-- ==== Sys2Proof/Tests/Slice0.lean ====
section
/-! SUPPORT. The model's own tests: ill-formed commands that WellFormed refuses, single commands checked
against the worked examples of the chapters, and for each statement of Obligations.lean the states that
meet its hypotheses, clause by clause. -/

set_option Elab.async false

namespace Sys2Proof.Tests

open Sys2Proof Sys2Proof.Machine

/-! ### Small states -/

/-- The state after one command; a stop leaves it as it was. -/
def after (c : Instr) (s : State) : State :=
  match exec c s with
  | .next t => t
  | .fault _ => s
  | .refused _ => s

/-- A command answers a next state. -/
def runs (c : Instr) (s : State) : Bool :=
  match exec c s with
  | .next _ => true
  | .fault _ => false
  | .refused _ => false

/-- The kinds of the records held, in order. -/
def kinds (s : State) : List Nat := s.link.queue.map (·.body.kind)

/-- 06:00:00 on day 1002, as the worked examples give it. -/
def six : Nat := 86594400

/-- A worker OFF with every accumulator 0. -/
def idleWorker (badge : Nat) (loc : ZoneNo) : Worker :=
  { badge := badge, issue := 0, assignment := .none_, rule := 0, grade := 0, profile := 1, clearance := 0,
    suspended := false, unschedOk := true, location := loc, interval := none, lastKey := none, cday := 0,
    breakTaken := false, lastEOut := 0, reg := 0, night := 0, ot := 0, hol := 0, saturated := false,
    muster := false }

/-- An unscheduled open interval from 06:00. -/
def openAtSix : OpenInterval :=
  { tIn := six, captured := none, rule := 0, late := false, deadline := six + 57600, due := false,
    waiting := false }

/-- A pay rule of the worked examples: quantum 15, FAVOUR_PLANT, grace 5 and 3, break 30 at 360, overtime
at 480, multipliers 10, 12, 16. -/
def ruleFifteen : PayRule :=
  { admitMin := 120, graceLate := 5, graceOut := 3, quantum := 15, rounding := .favourPlant, breakMin := 30,
    breakAt := 360, overtimeAt := 480, nightMul := 10, otMul := 12, holMul := 16 }

/-- Setup values in force: site 77, lists at 0x4000, 0x5000 and 0x6000. -/
def setup : Setup :=
  { site := 77, openLimit := 120, workList := 0x4000, workLog := 2, journal := 0x5000, journalLog := 4,
    threshold := 8, poll := 3, musterArea := 0x6000, musterCapacity := 2 }

/-- A secure door from zone 0 to zone 1 for profile 1. -/
def secureDoor : Door :=
  { Door.reset with
    state := .secure
    entry := { DoorEntry.default with toZone := 1, profiles := 2 } }

/-- A zone that is PRESENT and unlimited, with ceiling 3. -/
def openZone (n : Nat) : Zone :=
  { present := true, type := .floor, capacity := 0, ceiling := 3, occupancy := n, reserved := 0 }

/-- RUNNING on day 1002 at 06:00 under a small configuration: worker 1 settled in zone 1, worker 2 ON
outside, worker 3 OFF with 60 minutes in zone 2; zone 2 is full; line 0 enters door 0, line 2 is a
CLOCK_ONLY toggle. -/
def base : State :=
  { State.reset with
    clock := { Clock.reset with now := ⟨six, 0⟩, valid := true }
    pay := ⟨List.replicate 8 ruleFifteen, List.replicate 32 2000, 1320, 360⟩
    table := ⟨some 256,
      [(1, idleWorker 10 1), (2, { idleWorker 20 0 with interval := some openAtSix }),
        (3, { idleWorker 30 2 with reg := 60 })],
      [(10, 1), (20, 2), (30, 3)]⟩
    zones := (Vector.replicate 15 (openZone 0)).set 0 (openZone 1) |>.set 1
      { openZone 1 with capacity := 1 } |>.set 2 { openZone 0 with present := false }
    doors := Vector.replicate 12 secureDoor
    lines := (State.reset.lines.set 0 { Line.reset with desc := ⟨.doorEntry 0, 0⟩ }).set 2
      { Line.reset with desc := ⟨.clockOnly .toggle, 0⟩ }
    link := { Link.reset with setup := some setup }
    regs := { Regs.reset with run := .running, configValid := true } }

/-- `base` with one door changed. -/
def doorOf0 (f : Door → Door) : State := modDoor 0 f base

/-- `base` with another run state. -/
def baseIn (r : RunState) : State := { base with regs := { base.regs with run := r } }

/-- `base` with no room in the holding queue. -/
def fullQueue : State := { base with link := { base.link with reserved := queueCap base } }

/-- `base` in fire. -/
def inFire (f : FireState) : State := { base with fire := { base.fire with state := f } }

/-- The small state is ready for a request. -/
theorem base_ready : ReadyFor base setup := ⟨rfl, rfl, rfl, rfl, rfl, rfl⟩

/-! ### WellFormed refuses what the slot, the frame or the window cannot carry -/

/-- ENROL parameters that fit. -/
def enrolSeven : EnrolParams := ⟨7, 0, 0, 500, 0, 0, 0, 1, 0, false, true⟩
:::
WHAT IS BEING ASKED: Report the number of lines in the listing above that include the word "secureDoor", and nothing else.

TASK OUTPUT: 2